Luego lo reconstruí todo.
Cada suelo pulido. Todos los empleados formados. Todas las suites están completamente reservadas.
Mío.
Y durante los últimos tres meses, los Vale habían estado intentando comprar el resort—sin darse cuenta de que el "propietario anónimo" al que halagaban en los correos electrónicos estaba sentado justo delante de ellos en la cena.
Volví a dejar la ensalada.
Eleanor se burló. "El empleado no come con la familia."
Encontré su mirada.
"Me alegra saberlo", dije con calma. "Porque el personal es el dueño de este resort."
El silencio golpeaba más fuerte que las olas rompiendo.
Daniel dejó caer el tenedor.
Eleanor soltó una risa aguda e incrédula. "¿Perdona?"

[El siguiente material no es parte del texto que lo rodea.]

theorem Channel.good.length_contents (hg : c.good n) : (c.contents n).length = c.used := by
  obtain ⟨-, -, -, -, -, -, hbyte⟩ := hg
  rw [Channel.contents, List.length_filterMap_eq_countP, List.countP_eq_length.2, List.length_range]
  exact fun j hj => hbyte j (List.mem_range.1 hj)

end

/-- Settles O19: a put writes the slot behind the occupied ones, a get reads the first of them and moves the others up by one. -/
theorem channelIsAQueue : Obligations.ChannelIsAQueue := by
  intro n h c hg
  have ⟨_, hstart, hendlt, _⟩ := hg
  refine ⟨fun a hroom => ?_, fun hdata => ?_, hg.length_contents⟩
  · exact ⟨c.afterPut n a, putByte_ok.2 ⟨hendlt, rfl⟩, hg.afterPut hroom a, hg.contents_afterPut hroom a⟩
  · obtain ⟨v, hv⟩ := hg.exists_memGet_start hdata
    exact ⟨v, c.afterGet n, getByte_ok.2 ⟨hstart, hv, rfl⟩, hg.afterGet hdata, hg.contents_eq_cons hdata hv⟩

end Machine
end Sys2Proof
end

section
/-!
A step is one scheduled operation (R20, R96), and what the receive loop keeps (42_framing.md R192 to R194).
-/
namespace Sys2Proof
namespace Machine

/-! ### A step -/

/-- Settles O9: the schedule's first descriptor is fetched, decoded and run. -/
theorem stepRunsScheduledOperation : Obligations.StepRunsScheduledOperation := by
  refine fun s => ⟨fun d rest i hs hd => ?_, fun hs => ?_⟩
  · simp only [step, fetch_cons hs, hd]
  · simp only [step, fetch_nil hs]

/-- A step that answers a next state found nothing scheduled, or ran the operation of the next descriptor. -/
theorem step_next {s t : State} (h : step s = .next t) :
    s.schedule = [] ∧ t = s ∨
      ∃ d rest i, s.schedule = d :: rest ∧ decode d = .ok i ∧ exec i { s with schedule := rest } = .next t := by
  cases hs : s.schedule with
  | nil =>
    simp only [step, fetch_nil hs, Host.Outcome.next.injEq] at h
    exact .inl ⟨rfl, h.symm⟩
  | cons d rest =>
    cases hd : decode d with
    | error e => simp [step, fetch_cons hs, hd] at h
    | ok i =>
      simp only [step, fetch_cons hs, hd] at h
      exact .inr ⟨d, rest, i, rfl, hd, h⟩

/-! ### The receive loop -/

/-- One iteration takes a byte of `in` and writes the window, its count, the current packet and its history. -/
theorem receiveByte_writes {s t : State} {b : Bool} (h : s.receiveByte = .ok (b, t)) :
    ∃ w k p ps, k ≤ 5 ∧
      t = { s with inb := s.inb.afterGet s.cfg.n, w := w, wcount := k, pkt := p, pktOut := ps } := by
  obtain ⟨-, x, -, hslide⟩ := receiveByte_ok.1 h
  obtain ⟨-, -, hok⟩ | ⟨-, hno⟩ := slide_cases { s with inb := s.inb.afterGet s.cfg.n } x
  · rw [hok, Prod.mk.injEq] at hslide
    exact ⟨_, 0, _, _, Nat.zero_le _, hslide.2.symm⟩
  · rw [hno, Prod.mk.injEq] at hslide
    exact ⟨_, _, _, _, Nat.min_le_right _ _, hslide.2.symm⟩

/-- Induction for the receive loop that counts the bytes of `in`: with no more iterations than bytes held, each finds one. -/
theorem receiveLoop_induct_of_le {P : State → Prop}
    (hstep : ∀ s t b, P s → 0 < s.inb.used → s.receiveByte = .ok (b, t) → P t) (fuel : Nat) {s t : State} {b : Bool}
    (hfuel : fuel ≤ s.inb.used) (hs : P s) (h : receiveLoop fuel s = .ok (b, t)) : P t := by
  induction fuel generalizing s with
  | zero =>
    simp only [receiveLoop, Except.ok.injEq, Prod.mk.injEq] at h
    exact h.2 ▸ hs
  | succ fuel ih =>
    have hdata : 0 < s.inb.used := by omega
    simp only [receiveLoop] at h
    split at h
    next u hu =>
      simp only [Except.ok.injEq, Prod.mk.injEq] at h
      exact h.2 ▸ hstep _ _ _ hs hdata hu
    next u hu =>
      have hleft : fuel ≤ u.inb.used := by
        obtain ⟨w, k, p, ps, -, rfl⟩ := receiveByte_writes hu
        exact Nat.le_sub_of_add_le hfuel
      exact ih hleft (hstep _ _ _ hs hdata hu) h
    next => cases h

/-- What one iteration on a byte held keeps, a whole receive (R193, R194) keeps. -/
theorem receive_induct {P : State → Prop} (hstep : ∀ s t b, P s → 0 < s.inb.used → s.receiveByte = .ok (b, t) → P t)
    {s t : State} {b : Bool} (hs : P s) (h : s.receive = .ok (b, t)) : P t :=
  receiveLoop_induct_of_le hstep _ le_rfl hs h

end Machine
end Sys2Proof
end

section
/-!
The machine invariant (R25, R37, R38, R40, R43): every operation, and so every step, keeps it.
-/
namespace Sys2Proof
namespace Machine

theorem MachineInv.chan_good {s : State} (hs : MachineInv s) (h : Chan) : (s.chan h).good s.cfg.n := by
  obtain ⟨-, hin, hout, -⟩ := hs
  cases h with
  | inb => exact hin
  | out => exact hout

theorem MachineInv.setChan {s : State} (hs : MachineInv s) (h : Chan) {c : Channel} (hc : c.good s.cfg.n) :
    MachineInv (s.setChan h c) := by
  obtain ⟨hk, hin, hout, hrest⟩ := hs
  cases h with
  | inb => exact ⟨hk, hc, hout, hrest⟩
  | out => exact ⟨hk, hin, hc, hrest⟩

theorem MachineInv.afterPut {s : State} (hs : MachineInv s) {h : Chan} (hroom : (s.chan h).used < s.cfg.n) (a : Byte) :
    MachineInv (s.setChan h ((s.chan h).afterPut s.cfg.n a)) :=
  hs.setChan h ((hs.chan_good h).afterPut hroom a)
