/-! ## The decoder -/

/-- Why words are no instruction (Table 5.22, checks 4 and 6). -/
inductive DecodeError where
  /-- There is no word at all. -/
  | noWord
  /-- A prefix is the last word (R128). -/
  | prefixLast
  /-- A prefix is followed by another prefix (R128). -/
  | prefixPrefix
  /-- An instruction that takes a literal is the last word (R127). -/
  | literalMissing
  /-- Opcode 0x00 (R119). -/
  | opcodeZero
  /-- An opcode the class does not assign (R137). -/
  | unassigned
  /-- A reserved bit or an unused register field is not zero (R119, R127). -/
  | reserved
  /-- A code or value that the instruction's entry calls illegal. -/
  | illegalValue
  deriving DecidableEq, Repr

/-- Reserved bits first, then the values: either makes the instruction illegal (check 6). -/
def legal (clean : Bool) (i : Instr) : Except DecodeError Instr :=
  if !clean then .error .reserved else if WellFormed i then .ok i else .error .illegalValue

def withLit (lit : Option Word) (k : Word → Except DecodeError Instr) : Except DecodeError Instr :=
  match lit with
  | none => .error .literalMissing
  | some l => k l

/-- The opcode map of class S (R137, Table 5.14). -/
def decodeS (lit : Option Word) (w : Word) : Except DecodeError Instr :=
  match (fOp w).toNat with
  | 0 => .error .opcodeZero
  | 0x01 => legal (SR1.clean w) (.movw (.ofWord w))
  | 0x02 => withLit lit fun l => legal (SRL.clean w) (.liw (.ofWord w l))
  | 0x03 => legal (SRR.clean w) (.addw (.ofWord w))
  | 0x04 => legal (SRI.clean w) (.addwi (.ofWord w))
  | 0x05 => legal (SRR.clean w) (.subw (.ofWord w))
  | 0x06 => legal (SRR.clean w) (.mulw (.ofWord w))
  | 0x07 => legal (SRR.clean w) (.mulhwI (.ofWord w))
  | 0x08 => legal (SRR.clean w) (.mulhwN (.ofWord w))
  | 0x09 => legal (SRR.clean w) (.shlw (.ofWord w))
  | 0x0a => legal (SRR.clean w) (.shrw (.ofWord w))
  | 0x0b => legal (SRR.clean w) (.sarw (.ofWord w))
  | 0x0c => legal (SRI.clean w) (.shlwi (.ofWord w))
  | 0x0d => legal (SRI.clean w) (.shrwi (.ofWord w))
  | 0x0e => legal (SRI.clean w) (.sarwi (.ofWord w))
  | 0x0f => legal (SRR.clean w) (.andw (.ofWord w))
  | 0x10 => legal (SRR.clean w) (.orw (.ofWord w))
  | 0x11 => legal (SRR.clean w) (.xorw (.ofWord w))
  | 0x12 => legal (SR1.clean w) (.notw (.ofWord w))
  | 0x13 => legal (SRR.clean w) (.minwI (.ofWord w))
  | 0x14 => legal (SRR.clean w) (.maxwI (.ofWord w))
  | 0x15 => legal (SRR.clean w) (.minwN (.ofWord w))
  | 0x16 => legal (SRR.clean w) (.maxwN (.ofWord w))
  | 0x17 => legal (SCS.clean w) (.cmpwI (.ofWord w))
  | 0x18 => legal (SCS.clean w) (.cmpwN (.ofWord w))
  | 0x19 => legal (SSel.clean w) (.selw (.ofWord w))
  | 0x1a => legal (SRR.clean w) (.add64w (.ofWord w))
  | 0x1b => legal (SRR.clean w) (.sub64w (.ofWord w))
  | 0x1c => legal (SRR.clean w) (.faddw (.ofWord w))
  | 0x1d => legal (SRR.clean w) (.fsubw (.ofWord w))
  | 0x1e => legal (SRR.clean w) (.fmulw (.ofWord w))
  | 0x1f => legal (SRR.clean w) (.ffmaw (.ofWord w))
  | 0x20 => legal (SRR.clean w) (.fdivw (.ofWord w))
  | 0x21 => legal (SCS.clean w) (.fcmpw (.ofWord w))
  | 0x22 => legal (SCV.clean w) (.cvtw (.ofWord w))
  | 0x23 => legal (SRR.clean w) (.v2w (.ofWord w))
  | 0x24 => legal (SR1.clean w) (.bcntw (.ofWord w))
  | 0x25 => legal (SR1.clean w) (.clzw (.ofWord w))
  | _ => .error .unassigned

/-- The opcode map of class V (R137, Table 5.15). -/
def decodeV (x : Option VPfx) (lit : Option Word) (w : Word) : Except DecodeError Instr :=
  match (fOp w).toNat with
  | 0 => .error .opcodeZero
  | 0x01 => legal (VR1.clean w) (.mov (.ofWord x w))
  | 0x02 => withLit lit fun l => legal (VRL.clean w) (.li (.ofWord x w l))
  | 0x03 => legal (VRW.clean w) (.w2v (.ofWord x w))
  | 0x04 => legal (VRR.clean w) (.iadd (.ofWord x w))
  | 0x05 => legal (VRI.clean w) (.iaddi (.ofWord x w))
  | 0x06 => legal (VRR.clean w) (.isub (.ofWord x w))
  | 0x07 => legal (VRR.clean w) (.imul (.ofWord x w))
  | 0x08 => legal (VRR.clean w) (.imulhI (.ofWord x w))
  | 0x09 => legal (VRR.clean w) (.imulhN (.ofWord x w))
  | 0x0a => legal (VRR.clean w) (.imad (.ofWord x w))
  | 0x0b => legal (VR1.clean w) (.iabs (.ofWord x w))
  | 0x0c => legal (VR1.clean w) (.ineg (.ofWord x w))
  | 0x0d => legal (VRR.clean w) (.iminI (.ofWord x w))
  | 0x0e => legal (VRR.clean w) (.imaxI (.ofWord x w))
  | 0x0f => legal (VRR.clean w) (.iminN (.ofWord x w))
  | 0x10 => legal (VRR.clean w) (.imaxN (.ofWord x w))
  | 0x11 => legal (VRR.clean w) (.shl (.ofWord x w))
  | 0x12 => legal (VRR.clean w) (.shr (.ofWord x w))
  | 0x13 => legal (VRR.clean w) (.sar (.ofWord x w))
  | 0x14 => legal (VRI.clean w) (.shli (.ofWord x w))
  | 0x15 => legal (VRI.clean w) (.shri (.ofWord x w))
  | 0x16 => legal (VRI.clean w) (.sari (.ofWord x w))
  | 0x17 => legal (VRR.clean w) (.vand (.ofWord x w))
  | 0x18 => legal (VRR.clean w) (.vor (.ofWord x w))
  | 0x19 => legal (VRR.clean w) (.vxor (.ofWord x w))
  | 0x1a => legal (VR1.clean w) (.vnot (.ofWord x w))
  | 0x1b => legal (VR1.clean w) (.popc (.ofWord x w))
  | 0x1c => legal (VR1.clean w) (.clz (.ofWord x w))
  | 0x1d => legal (VR1.clean w) (.brev (.ofWord x w))
  | 0x1e => legal (VRR.clean w) (.bfe (.ofWord x w))
  | 0x1f => legal (VRR.clean w) (.bfi (.ofWord x w))
  | 0x20 => legal (VCP.clean w) (.isetpEq (.ofWord x w))
  | 0x21 => legal (VCP.clean w) (.isetpNe (.ofWord x w))
  | 0x22 => legal (VCP.clean w) (.isetpLt (.ofWord x w))
  | 0x23 => legal (VCP.clean w) (.isetpLe (.ofWord x w))
  | 0x24 => legal (VCP.clean w) (.isetpGt (.ofWord x w))
  | 0x25 => legal (VCP.clean w) (.isetpGe (.ofWord x w))
  | 0x26 => legal (VCP.clean w) (.isetpLtN (.ofWord x w))
  | 0x27 => legal (VCP.clean w) (.isetpLeN (.ofWord x w))
  | 0x28 => legal (VCP.clean w) (.isetpGtN (.ofWord x w))
  | 0x29 => legal (VCP.clean w) (.isetpGeN (.ofWord x w))
  | 0x2a => legal (VSel.clean w) (.sel (.ofWord x w))
  | 0x2b => legal (VRR.clean w) (.iadd64 (.ofWord x w))
  | 0x2c => legal (VRR.clean w) (.isub64 (.ofWord x w))
  | 0x2d => legal (VRR.clean w) (.imulwI (.ofWord x w))
  | 0x2e => legal (VRR.clean w) (.imulwN (.ofWord x w))
  | 0x2f => legal (VD.clean w) (.pmov (.ofWord x w))
  | 0x30 => legal (VA.clean w) (.vmovp (.ofWord x w))
  | 0x31 => legal (VSr.clean w) (.sreg (.ofWord x w))
  | _ => .error .unassigned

Saqué una silla y me senté.
"Por favor", dije, desplegando mi servilleta. "Adelante. Me encantaría saber qué más crees que te pertenece."
Victor fue el primero en reaccionar, recostándose con una sonrisa ensayada. "Maya, la propiedad de un negocio es más complicada de lo que crees."
"Mucho", respondí.
Claire puso los ojos en blanco. "Esto es embarazoso."
"No", dije en voz baja. "Está a punto de ser."
Daniel me agarró la muñeca bajo la mesa. "Para."
Miré su mano hasta que la apartó.
Ese pequeño retiro me lo contó todo.
La voz de Eleanor se agudizó. "Daniel, controla a tu esposa."